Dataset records
Segment Open

-- ==== Sys2Proof/Machine/Bits.lean ====
section
/-!
DEFINITION. Bytes, fields and CRCs (00_scope R4, R513), numbers in binary32, binary16 and fixed
point (00_scope R11), and the canonical sparse lists that memory and the object values are kept in.
-/

namespace Sys2Proof.Machine

/-- The low `n` bytes of `v`, little-endian (00 R4). -/
def leBytes : Nat → Nat → List Byte
  | 0, _ => []
  | n + 1, v => BitVec.ofNat 8 v :: leBytes n (v / 256)

/-- The number that a little-endian byte string spells (00 R4). -/
def leNat : List Byte → Nat
  | [] => 0
  | b :: bs => b.toNat + 256 * leNat bs

/-- `n` zero bytes. -/
def zeros (n : Nat) : List Byte := List.replicate n 0

/-- Bits [hi:lo] of `v` (00 R4). -/
def field (v hi lo : Nat) : Nat := (v >>> lo) % 2 ^ (hi - lo + 1)

/-- `v` with bit `i` set to `b`. -/
def withBit (v i : Nat) (b : Bool) : Nat :=
  if b then v ||| 2 ^ i else if v.testBit i then v - 2 ^ i else v

def b2n (b : Bool) : Nat := if b then 1 else 0

/-- The two's complement reading of the low `w` bits of `v`. -/
def toSigned (w v : Nat) : Int :=
  let u := v % 2 ^ w
  if u < 2 ^ (w - 1) then (u : Int) else (u : Int) - 2 ^ w

/-- The low `w` bits of an integer. -/
def ofSigned (w : Nat) (i : Int) : Nat := (i % 2 ^ w).toNat

def clampInt (lo hi x : Int) : Int := max lo (min hi x)

/-- The byte string at position `off`, `n` bytes, with zeros beyond its end. -/
def slice (l : List Byte) (off n : Nat) : List Byte :=
  let s := (l.drop off).take n
  s ++ zeros (n - s.length)

/-- The `n`-byte number at position `off` of a byte string. -/
def leAt (l : List Byte) (off n : Nat) : Nat := leNat (slice l off n)

/-- One bit of CRC-32, reflected form of polynomial 04C1 1DB7h (00 R513). -/
def crc32Bit (c : Nat) : Nat := if c % 2 = 1 then (c / 2) ^^^ 0xEDB88320 else c / 2

def crc32Byte (c : Nat) (b : Byte) : Nat :=
  crc32Bit (crc32Bit (crc32Bit (crc32Bit (crc32Bit (crc32Bit (crc32Bit (crc32Bit (c ^^^ b.toNat))))))))

/-- CRC-32 of IEEE 802.3 (00 R513). -/
def crc32 (l : List Byte) : Nat := (l.foldl crc32Byte 0xFFFFFFFF) ^^^ 0xFFFFFFFF

def crc16Bit (c : Nat) : Nat :=
  if c.testBit 15 then ((c * 2) % 65536) ^^^ 0x1021 else c * 2

def crc16Byte (c : Nat) (b : Byte) : Nat :=
  crc16Bit (crc16Bit (crc16Bit (crc16Bit (crc16Bit (crc16Bit (crc16Bit (crc16Bit
    (c ^^^ (b.toNat * 256)))))))))

/-- CRC-16: polynomial 1021h, initial FFFFh, most significant bit first (00 R513, 08 R269). -/
def crc16 (l : List Byte) : Nat := l.foldl crc16Byte 0xFFFF

/-- An entry closed by the CRC-16 of the bytes before it (13 R410). -/
def withCrc16 (l : List Byte) : List Byte := l ++ leBytes 2 (crc16 l)

/-- Division rounded to nearest, halves to even. -/
def divEven (n d : Nat) : Nat :=
  let q := n / d
  let r := n % d
  if 2 * r < d then q else if 2 * r > d then q + 1 else q + q % 2

/-- Division rounded to nearest, halves away from zero. -/
def divHalfUp (n d : Nat) : Nat := (2 * n + d) / (2 * d)

/-- A rational rounded to the nearest integer, halves to even. -/
def ratEven (q : Rat) : Int :=
  let r := (divEven q.num.natAbs q.den : Int)
  if q.num < 0 then -r else r

/-- A rational rounded to the nearest integer, halves away from zero. -/
def ratAway (q : Rat) : Int :=
  let r := (divHalfUp q.num.natAbs q.den : Int)
  if q.num < 0 then -r else r

/-- The exponent e with 2^e ≤ n/d < 2^(e+1), for n > 0. -/
def expOf (n d : Nat) : Int :=
  let e : Int := (n.log2 : Int) - (d.log2 : Int)
  if e ≥ 0 then (if n < d * 2 ^ e.toNat then e - 1 else e)
  else (if n * 2 ^ (-e).toNat < d then e - 1 else e)

/-- A magnitude n/d in an IEEE 754 binary format of `mb` fraction bits, bias `bias` and largest
finite code `top`, rounded to nearest even; magnitudes past the code `top` take it. -/
def toFloat (mb bias top n d : Nat) : Nat :=
  if n = 0 then 0 else
  let e := max (expOf n d) (1 - (bias : Int))
  let s : Int := (mb : Int) - e
  let m := if s ≥ 0 then divEven (n * 2 ^ s.toNat) d else divEven n (d * 2 ^ (-s).toNat)
  let code := if m < 2 ^ mb then m else ((e + bias).toNat - 1) * 2 ^ mb + m
  min code top

/-- The value of a binary format's finite code. -/
def ofFloat (mb bias : Nat) (code : Nat) : Rat :=
  let e := code / 2 ^ mb
  let m := code % 2 ^ mb
  let mant : Rat := if e = 0 then (m : Rat) else ((2 ^ mb + m : Nat) : Rat)
  let p : Int := (max e 1 : Nat) - (bias : Int) - (mb : Int)
  if p ≥ 0 then mant * ((2 ^ p.toNat : Nat) : Rat) else mant / ((2 ^ (-p).toNat : Nat) : Rat)

/-- Binary32 code of an object's value (00 R11: never a NaN or an infinity). -/
def toF32 (q : Rat) : Nat :=
  toFloat 23 127 0x7F7FFFFF q.num.natAbs q.den + (if q.num < 0 then 2 ^ 31 else 0)

/-- A number rounded to binary32 as IEEE 754 rounds it; 2^128 stands for an infinity (06 R177). -/
def roundF32 (q : Rat) : Rat :=
  let v := ofFloat 23 127 (toFloat 23 127 0x7F800000 q.num.natAbs q.den)
  if q.num < 0 then -v else v

def f32Finite (code : Nat) : Bool := field code 30 23 != 255

def ofF32 (code : Nat) : Rat :=
  let v := ofFloat 23 127 (code % 2 ^ 31)
  if code.testBit 31 then -v else v

/-- Binary16 code of a rational, an infinity past the largest finite value (06 R177). -/
def toF16 (q : Rat) : Nat :=
  toFloat 10 15 0x7C00 q.num.natAbs q.den + (if q.num < 0 then 2 ^ 15 else 0)

def ofF16 (code : Nat) : Rat :=
  let v := ofFloat 10 15 (code % 2 ^ 15)
  if code.testBit 15 then -v else v

/-- Sparse lists: pairs with strictly rising keys and no pair whose value is the key's default. A key that
is not listed has its default. -/
def sget {α : Type} (d : Nat → α) : List (Nat × α) → Nat → α
  | [], k => d k
  | (a, v) :: l, k => if k = a then v else sget d l k

/-- A pair put in its place in the rising order. -/
def sinsert {α : Type} (k : Nat) (v : α) : List (Nat × α) → List (Nat × α)
  | [] => [(k, v)]
  | (a, w) :: l => if k < a then (k, v) :: (a, w) :: l else (a, w) :: sinsert k v l

/-- The list without a key. -/
def sdrop {α : Type} (k : Nat) (l : List (Nat × α)) : List (Nat × α) := l.filter (fun p => p.1 != k)

def sput {α : Type} [DecidableEq α] (d : Nat → α) (l : List (Nat × α)) (k : Nat) (v : α) : List (Nat × α) :=
  if v = d k then sdrop k l else sinsert k v (sdrop k l)

/-- All keys of a sparse list lie above `lo` (when given), rise strictly and differ from default. -/
def swf {α : Type} [DecidableEq α] (d : Nat → α) : Option Nat → List (Nat × α) → Bool
  | _, [] => true
  | lo, (a, v) :: l => (match lo with | none => true | some b => decide (b < a)) &&
      decide (v ≠ d a) && swf d (some a) l

/-- A run of values written from key `k` on. -/
def sputs {α : Type} [DecidableEq α] (d : Nat → α) (l : List (Nat × α)) (k : Nat) :
    List α → List (Nat × α)
  | [] => l
  | v :: vs => sputs d (sput d l k v) (k + 1) vs

def sgets {α : Type} (d : Nat → α) (l : List (Nat × α)) (k n : Nat) : List α :=
  (List.range n).map (fun i => sget d l (k + i))

/-- Association lists without order. -/
def alook (l : List (Nat × Nat)) (k : Nat) : Option Nat := (l.find? (fun p => p.1 == k)).map (·.2)

def aput (l : List (Nat × Nat)) (k v : Nat) : List (Nat × Nat) :=
  if l.any (fun p => p.1 == k) then l.map (fun p => if p.1 == k then (k, v) else p) else l ++ [(k, v)]

def adel (l : List (Nat × Nat)) (k : Nat) : List (Nat × Nat) := l.filter (fun p => p.1 != k)

/-- The list with its element `i` changed (unchanged beyond its end). -/
def modAt {α : Type} (l : List α) (i : Nat) (f : α → α) : List α := l.modify i f

def sumNat (l : List Nat) : Nat := l.foldl (· + ·) 0
def sumInt (l : List Int) : Int := l.foldl (· + ·) 0
def sumRat (l : List Rat) : Rat := l.foldl (· + ·) 0
def maxNat (l : List Nat) : Nat := l.foldl max 0

/-- Decimal digits of a number in ASCII. -/
def decDigits : Nat → Nat → List Byte
  | 0, _ => []
  | f + 1, n => (if n < 10 then [] else decDigits f (n / 10)) ++ [BitVec.ofNat 8 (48 + n % 10)]

end Sys2Proof.Machine
end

Segment Closed

### [Work to complete]
Copy each line from the records above that includes the string "filter".

### [Reply]
def sdrop {α : Type} (k : Nat) (l : List (Nat × α)) : List (Nat × α) := l.filter (fun p => p.1 != k)
def adel (l : List (Nat × Nat)) (k : Nat) : List (Nat × Nat) := l.filter (fun p => p.1 != k)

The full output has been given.